Jakob Schreevogl nodded earnestly. “We’ll no doubt send out a patrol to search for the robbers.”
“But you’ve done that once before!” Simon interjected.
“I know, I know,” Schreevogl sighed. “But this time it has to be well thought out and needs a competent leader. We’re still considering who might be the right person for that.”
Simon nodded. The matter was too serious to be entrusted to a few drunken village constables. For weeks, a band of robbers had been ravaging the countryside. A merchant and two farmers had been attacked. The highwaymen had slain the merchant, and the two farmers had just managed to escape. There were at least a dozen men, they reported, some with crossbows and a few with muskets, even. In other words, a real danger, if not for the city, then at least for the surrounding area.
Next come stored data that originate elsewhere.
-- ==== Sys2Proof/Machine/FaultRequests.lean ====
section
/-! DEFINITION. Chapter 11's requests: FAULT.READ (R182), FAULT.CLEAR (R181), FAULT.SET (R180) and NOTIFY.SET (R178). -/

namespace Sys2Proof.Machine

/-! ## FAULT.READ -/

/-- The first-fault record as FAULT.READ returns it, 11 bytes (R182). -/
def firstBytes (x : Option FirstFault) : List Byte :=
  match x with
  | some f => 1#8 :: byteOf f.kind.code.val :: byteOf f.lane :: (le4 f.frame.toNat ++ f.detail.bytes)
  | none => List.replicate 11 0#8

/-- The sixteen halt flags (R182). -/
def State.haltFlags (s : State) : BitVec 16 := micMask fun m => (s.mic m).talk.halt

/-- The 72 bytes of FAULT.READ's reply after its status (R182). -/
def State.faultBytes (s : State) : List Byte :=
  firstBytes s.link.first ++ s.link.faults.toList.flatMap FaultEntry.bytes ++ le2 s.haltFlags.toNat ++ s.counterBytes

/-- FAULT.READ (R182). -/
def execFaultRead (tag : Byte) (s : State) : Host.Outcome State Fault Refusal :=
  .next (s.request (.faultRead tag) fun t => answerOk t.faultBytes t)

/-! ## FAULT.CLEAR -/

/-- The microphone-scoped kinds of a kind set. -/
def micKinds (kinds : BitVec 16) : BitVec 16 := kinds &&& 0x003F#16

/-- The clear one FAULT.CLEAR asks for (R181). -/
def clearOf (kinds mics : BitVec 16) : PendingClear :=
  ⟨kinds, tabulate 16 fun m => if mics.getLsbD m then micKinds kinds else 0#16⟩

/-- Two clears added together (R181). -/
def PendingClear.add (a b : PendingClear) : PendingClear :=
  ⟨a.kinds ||| b.kinds, tabulate 16 fun m => a.mics.get (Fin.ofNat 16 m) ||| b.mics.get (Fin.ofNat 16 m)⟩

/-- The pending clear with one more FAULT.CLEAR (R181). -/
def Link.addClear (c : PendingClear) (l : Link) : Link :=
  { l with clear := match l.clear with
    | some x => some (x.add c)
    | none => some c }

/-- FAULT.CLEAR's answer (R181). -/
def State.clearRequest (kinds mics : BitVec 16) (s : State) : Answer :=
  if kinds &&& 0xF800#16 ≠ 0#16 then refuse .refusedRange s
  else if s.parked then answerOk [1#8] (s.takeClear (clearOf kinds mics)).settleParked
  else answerOk [0#8] (s.modLink (Link.addClear (clearOf kinds mics)))

/-- FAULT.CLEAR (R181). -/
def execFaultClear (tag : Byte) (kinds mics : BitVec 16) (s : State) : Host.Outcome State Fault Refusal :=
  .next (s.request (.faultClear tag kinds mics) (State.clearRequest kinds mics))

/-! ## FAULT.SET -/

/-- FAULT.SET's values lie in range: no device-scoped kind made HALTING (R180). -/
def faultSetAccepted (k : FaultKind) (maskValue severity : Byte) : Bool :=
  decide (maskValue.toNat ≤ 1) && (severity == 0#8 || (severity == 1#8 && k.micScoped))

/-- An entry with its mask and severity replaced (R180). -/
def FaultEntry.set (maskValue severity : Byte) (e : FaultEntry) : FaultEntry :=
  { e with masked := maskValue == 1#8, severity := if severity = 1#8 then .halting else .advisory }

/-- FAULT.SET's answer (R180). -/
def State.faultSet (kind maskValue severity : Byte) (s : State) : Answer :=
  match FaultKind.ofCode kind.toNat with
  | some k =>
    if faultSetAccepted k maskValue severity then
      let t := s.modFault k (FaultEntry.set maskValue severity)
      answerOk (kind :: (t.faultEntry k).bytes) t
    else refuse .refusedRange s
  | none => refuse .refusedRange s

/-- FAULT.SET (R180). -/
def execFaultSet (tag kind maskValue severity : Byte) (s : State) : Host.Outcome State Fault Refusal :=
  .next (s.request (.faultSet tag kind maskValue severity) (State.faultSet kind maskValue severity))

/-! ## NOTIFY.SET -/

/-- The masks replaced, and a PENDING report where a class unmasked has its flag set and there is room (R176, R178). -/
def State.setMasks (mask : BitVec 16) (s : State) : State :=
  s.modLink fun l => { l with masks := mask }.reportPending s.frameCounter

/-- NOTIFY.SET's answer (R178). -/
def State.notifySet (mask : BitVec 16) (s : State) : Answer :=
  if mask &&& 0xFC00#16 ≠ 0#16 then refuse .refusedRange s
  else
    answerOk (le2 (s.setMasks mask).link.masks.toNat ++ le2 (s.setMasks mask).link.flags.toNat) (s.setMasks mask)

/-- NOTIFY.SET (R178). -/
def execNotifySet (tag : Byte) (mask : BitVec 16) (s : State) : Host.Outcome State Fault Refusal :=
  .next (s.request (.notifySet tag mask) (State.notifySet mask))

end Sys2Proof.Machine
end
“If the aldermen can’t get their hands on these scoundrels soon, we’ll have to ask Munich to send soldiers.” Jakob Schreevogl cursed under his breath and blew into his hot cup of coffee. “But the council wants to avoid that at all costs. Soldiers cost money, as you know. But forget about politics,” he said, waving his hand dismissively. “It bores me. You have certainly come for a different reason.”
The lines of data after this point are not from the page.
/-- ENGINE.PARK accepted in RUNNING (R151): PARKED with every gate closed, the growth queue empty, no set staged, no
hold span, no line cause and no fault clear pending; in PARKED it changes nothing. A pending reset is taken (step 2); a
pending trim step becomes the current one and pending limits are taken, a chain longer than the new `max_segs` cut (step
3); then, where nothing else is pending that moves segments, a pending recall is taken as a restore, a pending push
makes its record with the trim step that step 3 has left, and a pending slot command acts (step 4); a staged set becomes
the active set (step 5). The pending entries of input and output lines become current (R166), and every output line
shows its source as the park leaves it (R168). The partial frame's sums of squares and saturation marks are discarded
(step 1), the staged set's COMMIT report carries its origin, the cause PARK, its latency, its cross-clamp byte and the
frame counter (R158) and no report follows it, and the mode of every configured microphone is derived from the causes
left (step 7, R56). Where nothing is pending but host flags, sources, line entries and a staged set, the rest of the
part stands, and that report is the only one. Nothing pending is left. -/
def Obligations.EngineParkTakesWhatIsPending : Prop :=
  ∀ (tag : Byte) (s : State), s.accepting →
      (s.engine = .parked →
        ∃ t, exec (.enginePark tag) s = .next t ∧ t = { s with link := t.link } ∧
          s.repliedTo ⟨0x09#8, tag, []⟩ (0#8 :: 0#8 :: le4 s.frameCounter.toNat) t) ∧
      (s.engine = .running →
        ∃ t, exec (.enginePark tag) s = .next t ∧ t.engine = .parked ∧ t.phase = .sampling ∧ t.queue = [] ∧
          t.staged = none ∧ t.link.clear = none ∧ t.layout = s.layout ∧
          (∀ m r, (t.path m r).gate = false) ∧
          (∀ m, (t.mic m).holdSpan = 0 ∧ (t.mic m).talk.levelHold = false ∧ (t.mic m).out.lineMute = false ∧
            (t.mic m).talk.freeze = (t.mic m).talk.freezePending ∧ (t.mic m).out.mute = (t.mic m).out.mutePending ∧
            (t.mic m).out.source = (t.mic m).out.sourcePending) ∧
          (∀ k, (t.inLines.get k).latch = false ∧ (t.inLines.get k).pulse = false ∧ (t.inLines.get k).active = false ∧
            (t.inLines.get k).pendingEntry = none) ∧
          (∀ k, (t.outLines.get k).pendingEntry = none) ∧ t.outLinesShow ∧
          (s.phase = .sampling →
            (∀ k, (t.inLines.get k).entry = (s.inLines.get k).pendingEntry.getD (s.inLines.get k).entry) ∧
            ∀ k, (t.outLines.get k).entry = (s.outLines.get k).pendingEntry.getD (s.outLines.get k).entry) ∧
          (s.phase = .sampling → t.frameCounter = s.frameCounter ∧ t.port = s.port ∧
            t.shadow = s.shadow ∧ t.rebalance = s.rebalance ∧ t.lowPool = s.lowPool ∧ t.outNow = s.outNow ∧
            t.outNext = s.outNext ∧ ∀ r, t.ref r = { s.ref r with sumSquares := 0 }) ∧
          (∃ c, t.link.reply = some ⟨0x89#8, tag, 0#8 :: 0#8 :: c⟩ ∧ c = le4 t.frameCounter.toNat) ∧
          (∀ m, (t.mic m).engine.sumD = 0 ∧ (t.mic m).engine.sumY = 0 ∧ (t.mic m).engine.sumE = 0 ∧
            ∀ x : Mark, x = (t.mic m).engine.coefMark ∨ x = (t.mic m).engine.estMark ∨ x = (t.mic m).engine.errMark →
              x.raised = false ∧ x.tally = 0) ∧
          (∀ m : MicLane, m.val < s.layout.mics → t.modeFollows m) ∧ (s.phase = .sampling → s.derivesModes t) ∧
          (s.phase = .sampling → ∀ x, s.staged = some x →
            let payload := [byteOf x.origin.code, 1#8, byteOf x.latency, byteOf x.clampByte] ++ le4 s.frameCounter.toNat
            t.countdown = 0 ∧
            (s.link.masks.getLsbD 8 = true → t.link.flags.getLsbD 8 = true) ∧
            (s.link.masks.getLsbD 8 = false → t.link.reports.getLast? = some ⟨0x78#8, 0#8, payload⟩ ∨
              32 ≤ t.link.reports.length ∧ t.link.flags.getLsbD 8 = true)) ∧
          (s.phase = .sampling → s.link.clear = none →
            (∀ m, (s.mic m).resetPending = false ∧ (s.mic m).trim = (s.mic m).trimPending ∧
              (s.mic m).ring.recallPending = none ∧ (s.mic m).ring.pushPending = false ∧
              (∀ k, (s.slot m k).command = none) ∧ ∀ r, (s.path m r).limits = none) →
            t = { s with
              engine := .parked, refs := t.refs, fillsShown := t.fillsShown, mics := t.mics, paths := t.paths
              queue := [], staged := none, countdown := t.countdown, active := t.active, inLines := t.inLines
              outLines := t.outLines, link := t.link } ∧
            (∀ m r, t.path m r = { s.path m r with gate := false }) ∧
            (∀ m, t.mic m = { s.mic m with
              engine := { (s.mic m).engine with
                sumD := 0, sumY := 0, sumE := 0, coefMark := (t.mic m).engine.coefMark
                estMark := (t.mic m).engine.estMark, errMark := (t.mic m).engine.errMark }
              talk := { (s.mic m).talk with
                freeze := (s.mic m).talk.freezePending, levelHold := false, mode := (t.mic m).talk.mode }
              out := { (s.mic m).out with
                mute := (s.mic m).out.mutePending, lineMute := false, source := (s.mic m).out.sourcePending }
              holdSpan := 0 }) ∧
            (∀ r, t.fillsShown.get r = (s.ref r).fill) ∧
            (s.staged = none → s.repliedTo ⟨0x09#8, tag, []⟩ (0#8 :: 0#8 :: le4 s.frameCounter.toNat) t) ∧
            ∀ x, s.staged = some x →
              let payload := [byteOf x.origin.code, 1#8, byteOf x.latency, byteOf x.clampByte] ++ le4 s.frameCounter.toNat
              State.repliedTo ⟨0x09#8, tag, []⟩ (0#8 :: 0#8 :: le4 s.frameCounter.toNat)
                { s with link := s.link.report .commit payload } t) ∧
          (∀ m r, (t.path m r).limits = none) ∧
          (∀ m : MicLane, m.val < s.layout.mics →
            (t.mic m).resetPending = false ∧ (t.mic m).trim = (t.mic m).trimPending ∧
            (t.mic m).ring.pushPending = false ∧ (t.mic m).ring.recallPending = none ∧
            ∀ k, (t.slot m k).command = none) ∧
          (s.phase = .sampling →
            (s.staged = none → t.active = s.active) ∧ (∀ x, s.staged = some x → t.active = x.params) ∧
            (∀ m : MicLane, m.val < s.layout.mics → (s.mic m).resetPending = true →
              (t.mic m).engine.sticky = .clear ∧ (t.mic m).talk.talk = .quiet ∧ (t.mic m).talk.settled = false ∧
              (t.mic m).talk.erle = 0 ∧ (t.mic m).talk.halt = false ∧ (t.mic m).out.floor = 2 ^ 30 ∧
              (t.mic m).trim = (s.mic m).trimPending ∧
              (∀ k, (s.slot m k).tag = .valid → (s.slot m k).record.isSome = true →
                (t.slot m k).tag = .empty ∧ (t.slot m k).record = none) ∧
              ∀ r, (t.path m r).minSegs = (s.path m r).minSegs ∧ (t.path m r).maxSegs = (s.path m r).maxSegs) ∧
            (∀ m : MicLane, m.val < s.layout.mics → (s.mic m).resetPending = false →
              (∀ r x, (s.path m r).limits = some x →
                (t.path m r).minSegs = x.minSegs ∧ (t.path m r).maxSegs = x.maxSegs ∧ (t.path m r).pinned = x.pinned ∧
                (t.path m r).chain.length ≤ x.maxSegs ∧
                ((s.mic m).ring.recallPending = none →
                  (t.path m r).chain = (s.path m r).chain.take x.maxSegs ∧
                  (t.path m r).lead = x.lead.getD (s.path m r).lead)) ∧
              ((s.mic m).ring.recallPending = none → (t.mic m).trim = (s.mic m).trimPending) ∧
              ((s.mic m).ring.recallPending = none → (s.mic m).ring.pushPending = false →
                ∀ k, ((s.slot m k).command = none → t.slot m k = s.slot m k) ∧
                  ((s.slot m k).command = some .hold → (s.slot m k).tag = .valid →
                    t.slot m k = { s.slot m k with tag := .held, command := none }) ∧
                  ((s.slot m k).command = some .release → (s.slot m k).tag = .held →
                    t.slot m k = { s.slot m k with tag := .valid, command := none }) ∧
                  ((s.slot m k).command = some .discard → (s.slot m k).tag = .valid ∨ (s.slot m k).tag = .held →
                    (s.slot m k).exporting = false → (s.slot m k).record.isSome = true →
                    t.slot m k = { s.slot m k with tag := .empty, record := none, command := none }))) ∧
            (∀ m : MicLane, m.val < s.layout.mics →
              (∀ m', (s.mic m').resetPending = false ∧ ∀ r, (s.path m' r).limits = none) →
              (∀ m', m' ≠ m → (s.mic m').ring.recallPending = none ∧ (s.mic m').ring.pushPending = false) →
              (∀ k rec, (s.mic m).ring.recallPending = some k → (s.mic m).ring.pushPending = false →
                (s.slot m k).tag = .valid ∨ (s.slot m k).tag = .held → (s.slot m k).record = some rec →
                s.restoreFits m rec = true → s.copyFits m rec = true →
                (t.mic m).trim = rec.trim ∧ (t.mic m).talk.erle = rec.erle ∧ (t.mic m).talk.settled = rec.settled ∧
                (s.link.clear = none → (t.mic m).engine.sticky = rec.sticky) ∧
                ((rec.entries.map PathEntry.r).Nodup → ∀ e ∈ rec.entries, s.enabled m e.r = true →
                  (t.path m e.r).chain.length = min e.chain.length (s.path m e.r).maxSegs ∧
                  (t.path m e.r).lead = e.lead)) ∧
              ((s.mic m).ring.recallPending = none → (s.mic m).ring.pushPending = true → (s.mic m).talk.halt = false →
                (∀ k, (s.faultEntry k).severity = .advisory) →
                s.slot m ((s.mic m).ring.top + 1) = Slot.blank → s.micActive m ≤ s.freeCount →
                ∃ rec, t.slot m ((s.mic m).ring.top + 1) = ⟨.valid, false, some rec, none⟩ ∧
                  rec.sequence = t.pushSequence ∧ rec.trim = (s.mic m).trimPending ∧
                  (t.mic m).ring.top = (s.mic m).ring.top + 1 ∧
                  t.pushSequence = if s.pushSequence = 4294967295#32 then 1#32 else s.pushSequence + 1#32))))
“Indeed,” Simon replied. “I’m looking for a book-or rather, for a quotation in a book that I think I’ve read here.”
“Aha, a book!” Jakob Schreevogl smiled. “I’m pleased that you enjoy my library so much. So tell me, how does the quote go?”
“Non nobis Domine, non nobis, sed nomini tuo da gloriam,” Simon repeated from memory.
The patrician stopped to think. “Where did you read this?”
“In the little church of Saint Lawrence in Altenstadt.”
“Not to us, o Lord, not to us, but to Thy name be the honor,” Jakob Schreevogl mumbled, furrowing his brow. “Strange. I believe that’s the motto of the Knights Templar.”
Simon had to cough when his coffee went down the wrong way. “The Templars?” he asked finally.
Schreevogl nodded. “It was their battle cry.”
Suddenly, the alderman’s brow furrowed again-he seemed to remember something. Quickly, he stood up and walked over to a shelf near the stove. “Now I know the book you mean!” he said. After a few minutes of searching, he took out a little leather-bound book no larger than the palm of a hand. “Here!” he exclaimed, handing it to Simon. “It’s in this treatise by Wilhelm von Selling. Ordinis Templorum Historia. An ancient, strange book. Selling was an Englishman, a Benedictine monk who, in contrast to the church, tried to keep the memory of the Templars alive. He wrote this book more than two hundred years ago, but even at that time, the Templars had been confined to history for a century.
Simon nodded as he leafed through the well-worn tome. Some pages apparently had been ripped out, moisture had curled others, and some were scorched. The book was written in Latin with embellished initials and was not printed, but handwritten. It looked like the book had been through a lot in its long life.